***** RECORDS FOR THIS EXERCISE
/-! ## Counts, fences, tasks (spec 07 R211 to R218, 08 R238) -/

/-- R213, R214, R216: count words in hall A and in global memory. `cntsig` adds up to 2^64 − 1, `cntrd` reads, and `cntwait`
goes on when the word has reached its threshold, or did so while the skein was parked, and parks otherwise. -/
def Obligations.CountWords : Prop :=
  ∀ (s : State) (h : Ctl) (f : Cnt) (g : CntRd) (k : Skein) (p : Phys),
    let c := s.iss h k
    let u : Uses := { a := cntRegs f.hall f.a, b := regsOfImm f.b 2, hall := f.hall }
    let v : Uses := { a := cntRegs f.hall f.a, d := regsOf g.d 2, hall := f.hall }
    let n := c.lowImm true f.b
    let va := c.cntAddr f.hall f.a
    let off := va.toNat
    let word := if f.hall then c.b.hallNat false off 8 else Mem.nat s.mem p.pa 8
    let since := k.waited.getD s.clk
    let parked : Park := if f.hall then .countHall since c.low off (BitVec.ofNat 64 n)
      else .count since c.low p.pa va (BitVec.ofNat 64 n)
    g.a = f.a → g.hall = f.hall → g.promote = f.promote →
      c.clean [fun _ => (c.opnd (!f.hall) [] f.a).poi c.low, fun _ => (c.srcImm true false [] f.b).poi c.low] = true →
      off % 8 = 0 → s.settled k = true → (f.hall = true → off + 8 ≤ c.hallLen false) →
      (f.hall = false → p.pa % 8 = 0 ∧ p.bolt = false ∧ s.plainLine k.core (p.pa / 128) = true
        ∧ (f.promote = true → (s.homeLine (p.pa / 128)).relCore = none)) →
      (s.mayIssue h u k = true →
        (f.hall = true →
          ∃ t k' b', exec (.cntsig h f) s = .next t ∧ LaneStep s t h u u.readsClock false (fun _ => b') [] k k'
            ∧ k'.regs = k.regs ∧ k'.preds = k.preds ∧ k'.fpcsr = k.fpcsr
            ∧ b' = { c.b with hallA := b'.hallA, poisonA := b'.poisonA, past := b'.past }
            ∧ (c.b.reading = 0 → b'.past = c.b.past)
            ∧ ∀ y, Mem.get b'.hallA y = if off ≤ y ∧ y < off + 8
                then (leBytes 8 (min (word + n) (2 ^ 64 - 1))).getD (y - off) 0 else Mem.get c.b.hallA y)
        ∧ (f.hall = false → s.translate k.ctx k.core va .store = .ok p →
          CompletesOver (.cntsig h f) s h u false id [] fun m k0 k' =>
            k0 = k ∧ k'.regs = k.regs ∧ k'.preds = k.preds ∧ k'.fpcsr = k.fpcsr ∧ Served s m k.core
            ∧ ∀ y, Mem.get m.mem y = if p.pa ≤ y ∧ y < p.pa + 8
                then (leBytes 8 (min (word + n) (2 ^ 64 - 1))).getD (y - p.pa) 0 else Mem.get s.mem y)
        ∧ ((f.hall = false → s.translate k.ctx k.core va .load = .ok p) →
          (n ≤ word ∨ k.met = true → CompletesOver (.cntwait h f) s h u false id [] fun m k0 k' =>
            k0 = k ∧ k'.regs = k.regs ∧ k'.preds = k.preds ∧ k'.fpcsr = k.fpcsr ∧ Served s m k.core ∧ m.mem = s.mem)
          ∧ (word < n → k.met = false → ∃ t, exec (.cntwait h f) s = .next t ∧ Served s { t with skeins := s.skeins } k.core
              ∧ t.mem = s.mem ∧ (∀ i, i ≠ s.cur → tget t.skeins i = tget s.skeins i)
              ∧ tget t.skeins s.cur = some { k with park := parked })))
      ∧ (s.mayIssue h v k = true → g.d.isPair = true → (f.hall = false → s.translate k.ctx k.core va .load = .ok p) →
        CompletesOver (.cntrd h g) s h v false id [] fun m k0 k' =>
          k0 = k ∧ k'.preds = k.preds ∧ k'.fpcsr = k.fpcsr ∧ Served s m k.core ∧ m.mem = s.mem
          ∧ RegsWritten c k' (fun _ => .uniform)
              (fun _ _ => if f.hall then c.b.hallBad false off 8 else poisonedAt s.memPoison p.pa 8)
              (destRegs true g.d fun _ => BitVec.ofNat 64 word))
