theorem finishSkein_keeps (h : Ctl) (u : Uses) (clk : Nat) (late : Bool) (k : Skein) :
    finishSkein h u clk late k = { k with
      pc := pcNext k.pc, stall := h.stall.toNat, readyAt := clk, waited := none, promoted := none, leave := .no,
      met := false, yielded := h.yld, clockh := if u.readsClock then BitVec.ofNat 32 (clk / 2 ^ 32) else k.clockh,
      flags := (finishSkein h u clk late k).flags } := by
  unfold finishSkein
  cases late <;> cases e : Ctl.flag h <;> by_cases hr : u.readsClock = true <;>
    simp [hr, Skein.flagUp, Skein.issued, Skein.step]

theorem finishSkein_flag (h : Ctl) (u : Uses) (clk : Nat) (late : Bool) (k : Skein) (f : Nat) :
    (finishSkein h u clk late k).flag f = k.flag f + if late && Ctl.flag h == some f then 1 else 0 := by
  unfold finishSkein
  cases late <;> cases e : Ctl.flag h <;> by_cases hr : u.readsClock = true <;>
    simp [hr, Skein.issued, Skein.step, Skein.flag]
  all_goals (rename_i g; by_cases hf : g = f <;> simp [hf, Skein.flagUp, Skein.flag, tget_tput])

/-- The frame of `finish`. -/
theorem finish_lane {s : State} {k k' : Skein} {pb : Block → Block} {gs : List (Nat × Nat)} {c : Iss} {u : Uses}
    {clocked late : Bool} {op : Option Nat} (h : Touched s c.s k k' pb gs) (hpark : k.park = .no) (hid : c.id = s.cur) (hb : c.k.blk = k.blk) (hc : c.k.ctx = k.ctx)
    (hclk : clocked = (u.readsClock || clocked))
    (hk : u.readsClock = false → k'.clockh = if clocked then BitVec.ofNat 32 (s.clk / 2 ^ 32) else k.clockh) :
    ∃ k'', LaneStep s (finish c u late op) c.h u clocked late pb gs k k''
      ∧ k''.regs = k'.regs ∧ k''.preds = k'.preds ∧ k''.fpcsr = k'.fpcsr := by
  have hck : c.s.clk = s.clk := by rw [h.rest]
  let f : Skein → Skein := fun k =>
    let k := (k.step c.h).issued c.s.clk c.h.yld
    if u.readsClock then { k with clockh := BitVec.ofNat 32 (c.s.clk / 2 ^ 32) } else k
  let s0 := (c.s.modBlock c.k.blk fun b => { popChans b u.reads with stalled := false }).modSkein c.id f
  let s1 := finishLate c late op s0
  have e1 : (∃ l, s1.pending = s0.pending ++ l) ∧ s1 = { s0 with skeins := s1.skeins, pending := s1.pending }
      ∧ ∀ i, tget s1.skeins i = if c.id = i then (tget c.s.skeins i).map (finishSkein c.h u c.s.clk late)
          else tget c.s.skeins i := by
    simp only [s1, finishLate]
    cases late with
    | false =>
      refine ⟨⟨[], by simp⟩, rfl, ?_⟩
      intro i
      by_cases hi : c.id = i
      · subst hi; simp only [s0, State.modSkein_skeins, State.modBlock_skeins, tget_tmod_same, if_true]; rfl
      · simp [s0, tget_tmod_other _ _ hi, hi]
    | true =>
      cases e : Ctl.flag c.h with
      | none =>
        have hs : ∀ i, tget s0.skeins i = if c.id = i then (tget c.s.skeins i).map (finishSkein c.h u c.s.clk true)
            else tget c.s.skeins i := by
          intro i
          by_cases hi : c.id = i
          · subst hi; simp only [s0, State.modSkein_skeins, State.modBlock_skeins, tget_tmod_same, if_true]
            congr; funext k; simp [finishSkein, e, f]
          · simp [s0, tget_tmod_other _ _ hi, hi]
        cases op with
        | none => exact ⟨⟨[], by simp⟩, rfl, hs⟩
        | some n => exact ⟨⟨[.resultLand c.id ⟨none, some n⟩], rfl⟩, rfl, hs⟩
      | some g =>
        refine ⟨⟨[.resultLand c.id ⟨some g, op⟩], rfl⟩, rfl, ?_⟩
        intro i
        by_cases hi : c.id = i
        · subst hi
          simp only [s0, State.post_skeins, State.modSkein_skeins, State.modBlock_skeins, tget_tmod_same, if_true,
            Option.map_map]
          congr; funext k; simp [finishSkein, e, f]
        · simp [s0, tget_tmod_other _ _ hi, hi]
  let s2 := if u.moves then s1.stir c.k.blk else s1
  have e2 : Roused s1 s2 := by
    simp only [s2]; split
    · exact State.stir_roused _ _
    · exact .refl _
  have e2m : ∀ i, Stirred u.touchesHall (tget s1.skeins i) (tget s2.skeins i) := by
    by_cases hm : u.moves = true
    · have : u.touchesHall = true := by simp [Uses.touchesHall, hm]
      rw [this]; exact e2.2.2
    · intro i; exact .inl (by simp [s2, hm])
  let s3 := s2.meterAdd c.k.ctx 24 1
  have e3 : s3 = { s2 with ctxs := s3.ctxs } := State.meterAdd_rest _ _ _ _
  have e4 := State.postStall_posts s3 c.id c.h
  have ef : finish c u late op = s3.postStall c.id c.h := rfl
  have bl2 : s2.blocks = s0.blocks := by rw [e2.2.1, e1.2.1]
  have cx2 : s2.ctxs = c.s.ctxs := by rw [e2.2.1, e1.2.1]; rfl
  have sk : (finish c u late op).skeins = s2.skeins := by rw [ef, e4.2]; show s3.skeins = _; rw [e3]
  have bl : (finish c u late op).blocks = tmod c.s.blocks c.k.blk (fun b => { popChans b u.reads with stalled := false }) := by
    rw [ef, e4.2]; show s3.blocks = _; rw [e3]; exact bl2
  have cx : (finish c u late op).ctxs = s3.ctxs := by rw [ef, e4.2]
  have ctxOf : ∀ n, (finish c u late op).ctx n = s3.ctx n := fun n => by simp only [State.ctx, cx]
  have ctx2 : ∀ n, s2.ctx n = c.s.ctx n := fun n => by simp only [State.ctx, cx2]
  have keeps := finishSkein_keeps c.h u c.s.clk late k'
  refine ⟨finishSkein c.h u c.s.clk late k', ⟨?_, ?_, ?_, ?_, ?_, ?_, ?_, ?_, ?_, ?_, ?_, ?_, ?_⟩, ?_, ?_, ?_⟩
  · have hm := e2m s.cur
    rw [e1.2.2, if_pos hid, h.here] at hm
    rw [sk]
    exact hm.here (by rw [keeps, h.same]; exact hpark)
  · rw [keeps, hck, h.same]
  · intro g
    rw [finishSkein_flag]
    have : k'.flag g = k.flag g := by rw [h.same]; rfl
    rw [this]
  · rw [keeps]
    by_cases hr : u.readsClock = true
    · have ht : clocked = true := by rw [hclk, hr]; rfl
      simp [hr, ht, hck]
    · simp [hr, hk (by simpa using hr)]
  · intro i hi
    have hm := e2m i
    rw [e1.2.2, if_neg (by rw [hid]; exact Ne.symm hi), h.skeins i hi] at hm
    rw [sk]; exact hm
  · intro b hbb
    rw [bl, hb]; simp [h.block b hbb]
  · intro i hi
    rw [bl, hb, tget_tmod_other _ _ (Ne.symm hi), h.blocks i hi]
  · intro hlt i
    have : (finish c u late op).count k.ctx i = s3.count k.ctx i := by simp only [State.count, ctxOf]
    rw [this]
    simp only [s3, State.meterAdd_count]
    have : s2.count k.ctx i = c.s.count k.ctx i := by simp only [State.count, ctx2]
    rw [this, h.counts hlt, gainOf_append]
    by_cases hi : 24 = i <;> simp [gainOf, hi, hc, hlt, Nat.add_assoc]
  · rw [ctxOf]; simp only [s3]; rw [State.meterAdd_ctx, ctx2, h.ctx]
  · intro x hx
    rw [ctxOf]; simp only [s3]; rw [State.meterAdd_ctx_other _ _ _ _ _ (by rw [hc]; exact hx), ctx2, h.ctxs x hx]
  · have p0 : s0.pending = s.pending := by show c.s.pending = _; rw [h.rest]
    have p3 : s3.pending = s2.pending := by rw [e3]
    obtain ⟨j, hj⟩ := e1.1
    obtain ⟨l, hl⟩ := e2.1
    obtain ⟨m, hm⟩ := e4.1
    exact ⟨j ++ (l ++ m), by rw [ef, hm, p3, hl, hj, p0, List.append_assoc, List.append_assoc]⟩
  · rw [ef, e4.2]
    rw [show s3 = { s2 with ctxs := s3.ctxs } from e3, show s2 = { s1 with skeins := s2.skeins, pending := s2.pending } from e2.2.1]
    rw [show s1 = { s0 with skeins := s1.skeins, pending := s1.pending } from e1.2.1]
    simp only [s0, State.modSkein, State.modBlock]
    rw [h.rest]
  · intro a
    have : (finish c u late op).mem = s.mem := by
      rw [ef, e4.2]; show s3.mem = _; rw [e3]; show s2.mem = _; rw [e2.2.1]; show s1.mem = _; rw [e1.2.1]
      show c.s.mem = _; rw [h.rest]
    rw [this]
  · rw [keeps]
  · rw [keeps]
  · rw [keeps]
**********
WHAT TO WORK ON: Using the data above, tally each line that contains "exact". Write only the total.

REPLY: 12